Would you output all the data exactly as it stands?

━━━ Extracted material

/-- A sideband packet reads or writes the register its low 22 address bits name, with owner port Host, and is answered on the
sideband (R62): a packet is the access that R8 to R12 and R49 describe, at that address, whatever it ends in. A write of a plain
register has the effect of R9; a read that latches nothing changes nothing; a read of a `_LO` register latches the other half for
the host (R474); another width or a misaligned address is rejected with 0x1002 (R8).
The sideband image (R63). While the module waits for one: CMD 1 opens a transfer with COUNT 0; a DATA write appends the bytes of its
word that still fit in LENGTH, those beyond being 0; CMD 2 with COUNT = LENGTH hands the bytes to check(), whose code is RESULT,
0x7004 where their number is not the image's own length. With 0 start-up step 3 ends with the image active from the sideband; with
another code the image is discarded and the module waits on (that COUNT is 0 then is DEDUCED, notes/assumptions 11); no register but CMD and
RESULT changes where no counter of island 58 runs, which a verified signature advances (R478).
Otherwise each of the three is rejected with 0x1003: no image is awaited, LENGTH is reached, a byte beyond LENGTH is not 0, or
COUNT is not LENGTH; nothing else changes but that CMD reads 0. -/
def Obligations.SidebandPortAndImage : Prop :=
  (∀ (s : State) (a w v : Nat),
    exec (.sidebandRegAccess true ⟨a, w⟩ v) s = exec (.regWrite 2 ⟨configBase + a % 2 ^ 22, w⟩ v) s
    ∧ exec (.sidebandRegAccess false ⟨a, 4⟩ v) s = exec (.loReadLatch 2 (configBase + a % 2 ^ 22)) s
    ∧ (portUp s 2 = true → (a % 4 ≠ 0 ∨ w ≠ 4) → ∀ b,
        exec (.sidebandRegAccess b ⟨a, w⟩ v) s = .next { s with out := s.out ++ [answer 2 (configBase + a % 2 ^ 22) 0x1002 0] }))
    ∧ (∀ (s : State) (a v isl off : Nat) (r : Reg) (i j : Nat),
    State.wf s = true → islandAt (configBase + a % 2 ^ 22) = some (isl, off) → a % 4 = 0 → findReg isl off = some (r, i, j) →
    CanReach s 2 isl →
    (WordOk s 2 isl r i v → r.num ∉ specialRegs →
      Gives (.sidebandRegAccess true ⟨a, 4⟩ v) s fun t =>
        (∀ f ∈ r.fields, ∀ b, b < f.w → (getF t isl f i j).testBit b = bitAfter f.acc (getF s isl f i j) (bits v f.lo f.w) b)
          ∧ RegsBut s t (r.fields.map (fun f => fieldKey isl f i j))
          ∧ t = { s with regs := t.regs, out := s.out ++ [answer 2 (configBase + a % 2 ^ 22) 0 0] })
    ∧ (pairOf s isl r.num i = none →
      exec (.sidebandRegAccess false ⟨a, 4⟩ v) s
        = .next { s with out := s.out ++ [answer 2 (configBase + a % 2 ^ 22) 0 (viewReg s 0 isl r i j)] })
    ∧ (∀ x, pairOf s isl r.num i = some x → x < 2 ^ 64 → mSorted none s.counters.latches = true →
      Gives (.sidebandRegAccess false ⟨a, 4⟩ v) s fun t =>
        t.out = s.out ++ [answer 2 (configBase + a % 2 ^ 22) 0 (x % 2 ^ 32)]
          ∧ (∀ hi : Reg, loOf hi.num = some r.num → viewReg t 0 isl hi i j = x / 2 ^ 32)
          ∧ t = { s with counters := { s.counters with latches := t.counters.latches }, out := t.out }))
    ∧ (∀ (s : State) (v : Nat), State.wf s = true → CanReach s 2 56 → v < 2 ^ 32 →
    let said (reg : Reg) (st : Nat) : Output := answer 2 (regAddr 56 reg.num 0) st 0
    let n := s.dqp.sbImage.length
    let len := getF s 56 F.DQP_SB_IMG_LEN_LENGTH
    let left := len - n
    (getF s 56 F.DQP_SB_IMG_STAT_WAITING = 1 →
      (Gives .sbImgOpen s fun t => t = { s with regs := t.regs, dqp := { s.dqp with sbImage := [] }, out := s.out ++ [said R.DQP_SB_IMG_CTRL 0] }
        ∧ getF t 56 F.DQP_SB_IMG_CTRL_CMD = 0 ∧ RegsBut s t [fieldKey 56 F.DQP_SB_IMG_CTRL_CMD 0 0])
      ∧ (0 < left → (left < 4 → v < 256 ^ left) →
        Gives (.sbImgData v) s fun t =>
          t = { s with regs := t.regs, dqp := { s.dqp with sbImage := s.dqp.sbImage ++ (toBytes 4 v).take left }, out := s.out ++ [said R.DQP_SB_IMG_DATA 0] }
          ∧ RegsBut s t [fieldKey 56 F.DQP_SB_IMG_DATA_DATA 0 0])
      ∧ (n = len →
        Gives .sbImgSubmit s fun t =>
          let code := if n = imgLength s.dqp.sbImage then checkImage s (getF s 58 F.IMG_COUNTER_COUNTER) s.dqp.sbImage else 0x7004
          getF t 56 F.DQP_SB_IMG_RESULT_RESULT = code % 2 ^ 16 ∧ t.out = s.out ++ [said R.DQP_SB_IMG_CTRL 0]
            ∧ (code = 0 → t.boot.active = s.dqp.sbImage ∧ getF t 58 F.IMG_STATUS_SOURCE = 3 ∧ getF t 59 F.WEIR_STATUS_STEP = 3
                ∧ getF t 56 F.DQP_SB_IMG_STAT_WAITING = 0)
            ∧ (code ≠ 0 → t.boot = s.boot ∧ t.dqp = { s.dqp with sbImage := [] } ∧ getF t 56 F.DQP_SB_IMG_STAT_WAITING = 1
                ∧ (getF s 58 F.CNT_CTRL_EN = 0 →
                    RegsBut s t [fieldKey 56 F.DQP_SB_IMG_CTRL_CMD 0 0, fieldKey 56 F.DQP_SB_IMG_RESULT_RESULT 0 0])))
      ∧ ((left = 0 ∨ (left < 4 ∧ 256 ^ left ≤ v)) → exec (.sbImgData v) s = .next { s with out := s.out ++ [said R.DQP_SB_IMG_DATA 0x1003] })
      ∧ (n ≠ len → Gives .sbImgSubmit s fun t => t = { s with regs := t.regs, out := s.out ++ [said R.DQP_SB_IMG_CTRL 0x1003] }
          ∧ RegsBut s t [fieldKey 56 F.DQP_SB_IMG_CTRL_CMD 0 0]))
    ∧ (getF s 56 F.DQP_SB_IMG_STAT_WAITING = 0 →
      exec .sbImgOpen s = .next { s with out := s.out ++ [said R.DQP_SB_IMG_CTRL 0x1003] }
        ∧ exec (.sbImgData v) s = .next { s with out := s.out ++ [said R.DQP_SB_IMG_DATA 0x1003] }
        ∧ exec .sbImgSubmit s = .next { s with out := s.out ++ [said R.DQP_SB_IMG_CTRL 0x1003] }))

━━━━━━

### Exercise result
/-- A sideband packet reads or writes the register its low 22 address bits name, with owner port Host, and is answered on the
sideband (R62): a packet is the access that R8 to R12 and R49 describe, at that address, whatever it ends in. A write of a plain
register has the effect of R9; a read that latches nothing changes nothing; a read of a `_LO` register latches the other half for
the host (R474); another width or a misaligned address is rejected with 0x1002 (R8).
The sideband image (R63). While the module waits for one: CMD 1 opens a transfer with COUNT 0; a DATA write appends the bytes of its
word that still fit in LENGTH, those beyond being 0; CMD 2 with COUNT = LENGTH hands the bytes to check(), whose code is RESULT,
0x7004 where their number is not the image's own length. With 0 start-up step 3 ends with the image active from the sideband; with
another code the image is discarded and the module waits on (that COUNT is 0 then is DEDUCED, notes/assumptions 11); no register but CMD and
RESULT changes where no counter of island 58 runs, which a verified signature advances (R478).
Otherwise each of the three is rejected with 0x1003: no image is awaited, LENGTH is reached, a byte beyond LENGTH is not 0, or
COUNT is not LENGTH; nothing else changes but that CMD reads 0. -/
def Obligations.SidebandPortAndImage : Prop :=
  (∀ (s : State) (a w v : Nat),
    exec (.sidebandRegAccess true ⟨a, w⟩ v) s = exec (.regWrite 2 ⟨configBase + a % 2 ^ 22, w⟩ v) s
    ∧ exec (.sidebandRegAccess false ⟨a, 4⟩ v) s = exec (.loReadLatch 2 (configBase + a % 2 ^ 22)) s
    ∧ (portUp s 2 = true → (a % 4 ≠ 0 ∨ w ≠ 4) → ∀ b,
        exec (.sidebandRegAccess b ⟨a, w⟩ v) s = .next { s with out := s.out ++ [answer 2 (configBase + a % 2 ^ 22) 0x1002 0] }))
    ∧ (∀ (s : State) (a v isl off : Nat) (r : Reg) (i j : Nat),
    State.wf s = true → islandAt (configBase + a % 2 ^ 22) = some (isl, off) → a % 4 = 0 → findReg isl off = some (r, i, j) →
    CanReach s 2 isl →
    (WordOk s 2 isl r i v → r.num ∉ specialRegs →
      Gives (.sidebandRegAccess true ⟨a, 4⟩ v) s fun t =>
        (∀ f ∈ r.fields, ∀ b, b < f.w → (getF t isl f i j).testBit b = bitAfter f.acc (getF s isl f i j) (bits v f.lo f.w) b)
          ∧ RegsBut s t (r.fields.map (fun f => fieldKey isl f i j))
          ∧ t = { s with regs := t.regs, out := s.out ++ [answer 2 (configBase + a % 2 ^ 22) 0 0] })
    ∧ (pairOf s isl r.num i = none →
      exec (.sidebandRegAccess false ⟨a, 4⟩ v) s
        = .next { s with out := s.out ++ [answer 2 (configBase + a % 2 ^ 22) 0 (viewReg s 0 isl r i j)] })
    ∧ (∀ x, pairOf s isl r.num i = some x → x < 2 ^ 64 → mSorted none s.counters.latches = true →
      Gives (.sidebandRegAccess false ⟨a, 4⟩ v) s fun t =>
        t.out = s.out ++ [answer 2 (configBase + a % 2 ^ 22) 0 (x % 2 ^ 32)]
          ∧ (∀ hi : Reg, loOf hi.num = some r.num → viewReg t 0 isl hi i j = x / 2 ^ 32)
          ∧ t = { s with counters := { s.counters with latches := t.counters.latches }, out := t.out }))
    ∧ (∀ (s : State) (v : Nat), State.wf s = true → CanReach s 2 56 → v < 2 ^ 32 →
    let said (reg : Reg) (st : Nat) : Output := answer 2 (regAddr 56 reg.num 0) st 0
    let n := s.dqp.sbImage.length
    let len := getF s 56 F.DQP_SB_IMG_LEN_LENGTH
    let left := len - n
    (getF s 56 F.DQP_SB_IMG_STAT_WAITING = 1 →
      (Gives .sbImgOpen s fun t => t = { s with regs := t.regs, dqp := { s.dqp with sbImage := [] }, out := s.out ++ [said R.DQP_SB_IMG_CTRL 0] }
        ∧ getF t 56 F.DQP_SB_IMG_CTRL_CMD = 0 ∧ RegsBut s t [fieldKey 56 F.DQP_SB_IMG_CTRL_CMD 0 0])
      ∧ (0 < left → (left < 4 → v < 256 ^ left) →
        Gives (.sbImgData v) s fun t =>
          t = { s with regs := t.regs, dqp := { s.dqp with sbImage := s.dqp.sbImage ++ (toBytes 4 v).take left }, out := s.out ++ [said R.DQP_SB_IMG_DATA 0] }
          ∧ RegsBut s t [fieldKey 56 F.DQP_SB_IMG_DATA_DATA 0 0])
      ∧ (n = len →
        Gives .sbImgSubmit s fun t =>
          let code := if n = imgLength s.dqp.sbImage then checkImage s (getF s 58 F.IMG_COUNTER_COUNTER) s.dqp.sbImage else 0x7004
          getF t 56 F.DQP_SB_IMG_RESULT_RESULT = code % 2 ^ 16 ∧ t.out = s.out ++ [said R.DQP_SB_IMG_CTRL 0]
            ∧ (code = 0 → t.boot.active = s.dqp.sbImage ∧ getF t 58 F.IMG_STATUS_SOURCE = 3 ∧ getF t 59 F.WEIR_STATUS_STEP = 3
                ∧ getF t 56 F.DQP_SB_IMG_STAT_WAITING = 0)
            ∧ (code ≠ 0 → t.boot = s.boot ∧ t.dqp = { s.dqp with sbImage := [] } ∧ getF t 56 F.DQP_SB_IMG_STAT_WAITING = 1
                ∧ (getF s 58 F.CNT_CTRL_EN = 0 →
                    RegsBut s t [fieldKey 56 F.DQP_SB_IMG_CTRL_CMD 0 0, fieldKey 56 F.DQP_SB_IMG_RESULT_RESULT 0 0])))
      ∧ ((left = 0 ∨ (left < 4 ∧ 256 ^ left ≤ v)) → exec (.sbImgData v) s = .next { s with out := s.out ++ [said R.DQP_SB_IMG_DATA 0x1003] })
      ∧ (n ≠ len → Gives .sbImgSubmit s fun t => t = { s with regs := t.regs, out := s.out ++ [said R.DQP_SB_IMG_CTRL 0x1003] }
          ∧ RegsBut s t [fieldKey 56 F.DQP_SB_IMG_CTRL_CMD 0 0]))
    ∧ (getF s 56 F.DQP_SB_IMG_STAT_WAITING = 0 →
      exec .sbImgOpen s = .next { s with out := s.out ++ [said R.DQP_SB_IMG_CTRL 0x1003] }
        ∧ exec (.sbImgData v) s = .next { s with out := s.out ++ [said R.DQP_SB_IMG_DATA 0x1003] }
        ∧ exec .sbImgSubmit s = .next { s with out := s.out ++ [said R.DQP_SB_IMG_CTRL 0x1003] }))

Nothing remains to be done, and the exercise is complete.